# ML para predecir el gesto

Creación y evaluación de modelos de Machine Learning para predecir qué gesto está realizando el paciente

In [None]:
# ---------- importar librerías---------
# Manipular los datos
import pandas as pd
import numpy as np

# Gráficas
import matplotlib.pyplot as plt
import seaborn as sns
plt.style.use('ggplot')
sns.set_theme(style="darkgrid")

# scikit-learn (ML en python)
## Procesar el dataset
from sklearn.preprocessing import OrdinalEncoder
from sklearn.model_selection import LeaveOneGroupOut

## Modelos ML
from sklearn.neighbors import KNeighborsClassifier
from sklearn.tree import DecisionTreeClassifier
from sklearn.naive_bayes import GaussianNB
from sklearn.svm import SVC
from sklearn.ensemble import RandomForestClassifier
## Evaluación de los modelos
from sklearn.metrics import *
from sklearn.model_selection import cross_val_score
from sklearn.model_selection import LearningCurveDisplay
## Hiperparametrizacion
from sklearn.model_selection import GridSearchCV,RandomizedSearchCV

## Seleccion de variables
from sklearn.feature_selection import SelectKBest
from sklearn.feature_selection import RFECV # recursive

# Para ignorar los FutureWarning
import warnings
warnings.simplefilter(action = 'ignore', category = FutureWarning)

In [None]:
#---------Importar los datos-----------
# Dataframe medidas calculadas por repetición
df = pd.read_csv('../csvFiles/medidasPerRepetition.csv', dtype=object) # salida de leer_dataset.ipynb
df.head() # visualizacion de la cabecera

In [None]:
test_result = pd.DataFrame({'Clasificadores': ['K-Neighbors',
                                            'Decision tree',
                                            'Naive Bayes',
                                            'Suport Vector Machine',
                                            'Random Forest']})


## 1. Preprocesado

### 1.1 Codificar variables

In [None]:
# ------Preparar el dataset-------
encoder = OrdinalEncoder(categories=[list(set(df["Position"].values))])
encoder.fit(df[["Position"]])
df["Position"] = encoder.transform(df[["Position"]])

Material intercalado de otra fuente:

-- ==== Sys2Proof/Machine/Allowance.lean ====
section
/-! DEFINITION. ALW (chapter 6): profiles, the allowance pair, caps, container limits. -/

namespace Sys2Proof.Machine

/-- The value of a table at a temperature (R101): held outside the breakpoints, linear with floor between them. -/
def tableValue (t : Int) : List Breakpoint → Int
  | [] => 0
  | [b] => b.percent
  | b0 :: b1 :: bs =>
    if t < b0.temp then b0.percent
    else if t < b1.temp then b0.percent + (b1.percent - b0.percent) * (t - b0.temp) / (b1.temp - b0.temp)
    else tableValue t (b1 :: bs)

/-- Temperature percent: the smaller of the table values at Tmin and Tmax (R102). -/
def tempPercent (table : List Breakpoint) (m : Summary) : Int := min (tableValue m.tmin table) (tableValue m.tmax table)

/-- Charge voltage percent (R103). -/
def chargePercent (p : Profile) (vmax : Int) : Int :=
  if vmax ≤ p.chargeKnee then 100
  else if p.chargeCeiling ≤ vmax then 0
  else 100 * (p.chargeCeiling - vmax) / (p.chargeCeiling - p.chargeKnee)

/-- Discharge voltage percent (R103). -/
def dischargePercent (p : Profile) (vmin : Int) : Int :=
  if p.dischargeKnee ≤ vmin then 100
  else if vmin ≤ p.dischargeFloor then 0
  else 100 * (vmin - p.dischargeFloor) / (p.dischargeKnee - p.dischargeFloor)

/-- The smallest of the caps that apply at a completion; 100 when none does (R104). -/
def State.capPercent (s : State) : Int :=
  if s.meas.summary.expired ≠ 0 ∨ s.anyTrip ∨ !s.configValid then 0
  else if s.rcv.degraded then s.config.degradedCap
  else 100

/-- floor(rated × percent / 100) in A (R105). -/
def allowance (rated : Nat) (percent : Int) : Nat := ((rated : Int) * percent / 100).toNat

/-- The computed pair under a profile (R101 to R105). -/
def State.computePair (s : State) (p : Profile) : Pair :=
  let m := s.meas.summary
  let cap := s.capPercent
  { chg := allowance s.config.rated (min (min (tempPercent p.charge m) (chargePercent p m.vmax)) cap)
    dis := allowance s.config.rated (min (min (tempPercent p.discharge m) (dischargePercent p m.vmin)) cap) }

/-- The publication caps of R107: both 0 at ALARM or above or with the contactor WELDED; the charge value 0 at PRE_ALARM. -/
def publicationCap (stage : FireStage) (cont : ContState) (p : Pair) : Pair :=
  if stage.isAlarm ∨ cont = .welded then ⟨0, 0⟩
  else if stage = .preAlarm then { p with chg := 0 }
  else p

/-- ALW at a cap event between completions (R108): a cause that has gone raises nothing. -/
def publishCaps (s : State) : State :=
  s.setAlw { s.alw with published := publicationCap s.capStage s.cont.state s.alw.published }

/-- The rise limit (R106). -/
def riseLimit (step : Nat) (computed published : Pair) : Pair :=
  { chg := min computed.chg (published.chg + step), dis := min computed.dis (published.dis + step) }

/-- ALW at a scan completion, in the order of R109. -/
def alwScan (s : State) : State :=
  let active := s.alw.pendingProfile.getD s.alw.active
  let computed := s.computePair (s.config.profiles.getD active builtInProfile)
  s.setAlw { s.alw with
    active := active
    pendingProfile := none
    computed := computed
    published := publicationCap s.capStage s.cont.state (riseLimit s.config.riseStep computed s.alw.published) }

/-- ALW at PROFILE_SELECT (R99). -/
def profileSelectTaken (index : Nat) (s : State) : State := s.setAlw { s.alw with pendingProfile := some index }

/-! ### Container limits (6.4) -/

/-- Addresses in a set: the n of R110, which is 32 for a reading with every bit dominant, address 31's too (DESIGN CHOICE, log 31: R24 and
R110 give n as 0 to 31). -/
def setCount (x : AddrSet) : Nat := (List.range 32).countP fun a => x.getLsbD a

/-- One container limit from a reading (R110). -/
def limitOf (c : Config) (reading n : Nat) : Nat :=
  if n = 0 ∨ reading = 255 then 0 else min c.pcsMax (reading * n * c.share / 100)

/-- The container limits as R110 and R112 give them. -/
def State.computeLimits (s : State) : Pair :=
  if s.holds .grid && s.grid.running && s.grid.state == .closed && s.link.state != .fault then
    let n := setCount s.rcv.closed
    ⟨limitOf s.config s.rcv.chg n, limitOf s.config s.rcv.dis n⟩
  else ⟨0, 0⟩

/-- A limit as a 12-bit duty (R113). -/
def dutyOf (c : Config) (limit : Nat) : Nat := limit * 4095 / c.pcsMax

/-- ALW sets the limits and, at the same instant, the duties (R112, R113). -/
def refreshLimits (s : State) : State :=
  let p := s.computeLimits
  s.setAlw { s.alw with limits := p, duties := ⟨dutyOf s.config p.chg, dutyOf s.config p.dis⟩ }

end Sys2Proof.Machine
end

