-- ==== Sys2Proof/Certificates/Slice0/Obligations.lean ====
section
/-! DEFINITION. The statements for the provers. In each statement about a command `c` with operand `dt`, `s.elapse dt` is the station after the
time `dt` has passed, with every timer advanced (TimePassesForRunningTimersAlone says what that is); a conclusion `exec c s = .next (…)` gives
the whole next state, so it is also the command's frame. A command about a notice is stated for the head `n` of the inbound queue. -/

open Sys2Proof Sys2Proof.Machine

/-! ### Step, time, supply -/

/-- A step takes the command at the front of the queue and runs it with the queue's rest; on an empty queue the station idles, which is the
model's choice (log 1). -/
def Obligations.StepRunsTheFrontCommand : Prop :=
  (∀ (s : State) (c : Instr) (rest : List Instr), s.pending = c :: rest → step s = exec c (s.setPending rest))
  ∧ (∀ s : State, s.pending = [] → step s = .next s)

/-- No command touches the queue of commands. -/
def Obligations.CommandsLeaveTheCommandQueue : Prop :=
  ∀ (c : Instr) (s t : State), exec c s = .next t → t.pending = s.pending

/-- The model's form of R2 (log 1): `d` µs advance every running timer and every input's age by `d`, leave a stopped timer stopped, run the
countdown down while it is not held, end the instant of a failed close, and fix what begins in that time: in FIELDS the contribution of each
entry whose bits begin, as its block publishes it then (R5, R19; an entry that begins at the very instant of a command is read before that
command's change, log 9), and in SLOT the room for each ACK bit that begins (R47). Nothing else changes. -/
def Obligations.TimePassesForRunningTimersAlone : Prop :=
  ∀ (d : Nat) (s : State),
    (s.elapse d =
      { s with
        indicator := { s.indicator with tickTime := s.indicator.tickTime + d }
        link := { s.link with
          pulse := s.link.pulse.map (· + d), silence := s.link.silence.map (· + d)
          frameTimer := s.link.frameTimer.map (· + d), frameTime := s.link.frameTime.map (· + d)
          lowTime := s.link.lowTime.map (· + d), missTimer := s.link.missTimer.map (· + d)
          fixed := s.fixedAfter d, slotRoom := s.roomAfter d }
        meas := { s.meas with
          scanTimer := s.meas.scanTimer.map (· + d)
          scan := s.meas.scan.map fun c => { c with time := c.time + d } }
        cont := { s.cont with
          closeTimer := s.cont.closeTimer.map (· + d), openTimer := s.cont.openTimer.map (· + d)
          claimSeen := s.cont.claimSeen.map (· + d), auxAge := s.cont.auxAge + d
          closeExpired := s.cont.closeExpired && decide (d = 0) }
        plant := { s.plant with
          stages := s.plant.stages.map fun g => { g with onTime := g.onTime.map (· + d), offTime := g.offTime + d }
          stagger := s.plant.stagger.map (· + d) }
        supp := { s.supp with
          remaining := if s.supp.releasePending = true ∧ s.supp.held = false then s.supp.remaining - d else s.supp.remaining
          relPulse := s.supp.relPulse.map (· + d), watch := s.supp.watch.map (· + d) }
        grid := { s.grid with
          reconnect := s.grid.reconnect.map (· + d), closePulse := s.grid.closePulse.map (· + d)
          closeTimer := s.grid.closeTimer.map (· + d), tripTimer := s.grid.tripTimer.map (· + d)
          gridOkAge := s.grid.gridOkAge + d, brkAuxAge := s.grid.brkAuxAge + d, pcsReadyAge := s.grid.pcsReadyAge + d } })
    ∧ (s.link.state ≠ .active ∨ s.link.phase ≠ .fields → s.fixedAfter d = s.link.fixed)
    ∧ (∀ n k, s.link.state = .active → s.link.phase = .fields → s.link.frameTime = some n → k ≤ s.fieldPlan.length →
        (∀ j < k, 48 + 8 * ((s.fieldPlan.take j).map (·.1)).sum ≤ n + d) →
        (k < s.fieldPlan.length → n + d < 48 + 8 * ((s.fieldPlan.take k).map (·.1)).sum) →
        s.fixedAfter d = s.link.fixed ++ (s.fieldPlan.take k).drop s.link.fixed.length)
    ∧ (s.link.state ≠ .active ∨ s.link.phase ≠ .slot → s.roomAfter d = s.link.slotRoom)
    ∧ (∀ n, s.link.state = .active → s.link.phase = .slot → s.link.frameTime = some n →
        s.roomAfter d = s.link.slotRoom ++ List.replicate
          (((List.range 9).filter fun l => decide (944 + 8 * (30 + 8 * l) ≤ n + d)).length - s.link.slotRoom.length)
          (decide (s.mail.inbound.length < 4)))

# pasar variable obj to numeric
df = df.apply(pd.to_numeric, errors='ignore')

### 1.2 Dividir el dataset

In [None]:
# dejar dos pacientes como test

test_df = df.loc[(df.SubjectID==101) | (df.SubjectID==105) | (df.SubjectID==201) | (df.SubjectID==202) | (df.SubjectID==301) | (df.SubjectID==302)]
train_df = df.loc[(df.SubjectID!=101) & (df.SubjectID!=105) & (df.SubjectID!=201) & (df.SubjectID!=202) & (df.SubjectID!=301) & (df.SubjectID!=302)] 

train_X = train_df.drop(['GestureLabel'], axis=1)
train_y=pd.DataFrame(train_df['GestureLabel']) 
test_X= test_df.drop(['GestureLabel'], axis=1) 
test_y =pd.DataFrame(test_df['GestureLabel'])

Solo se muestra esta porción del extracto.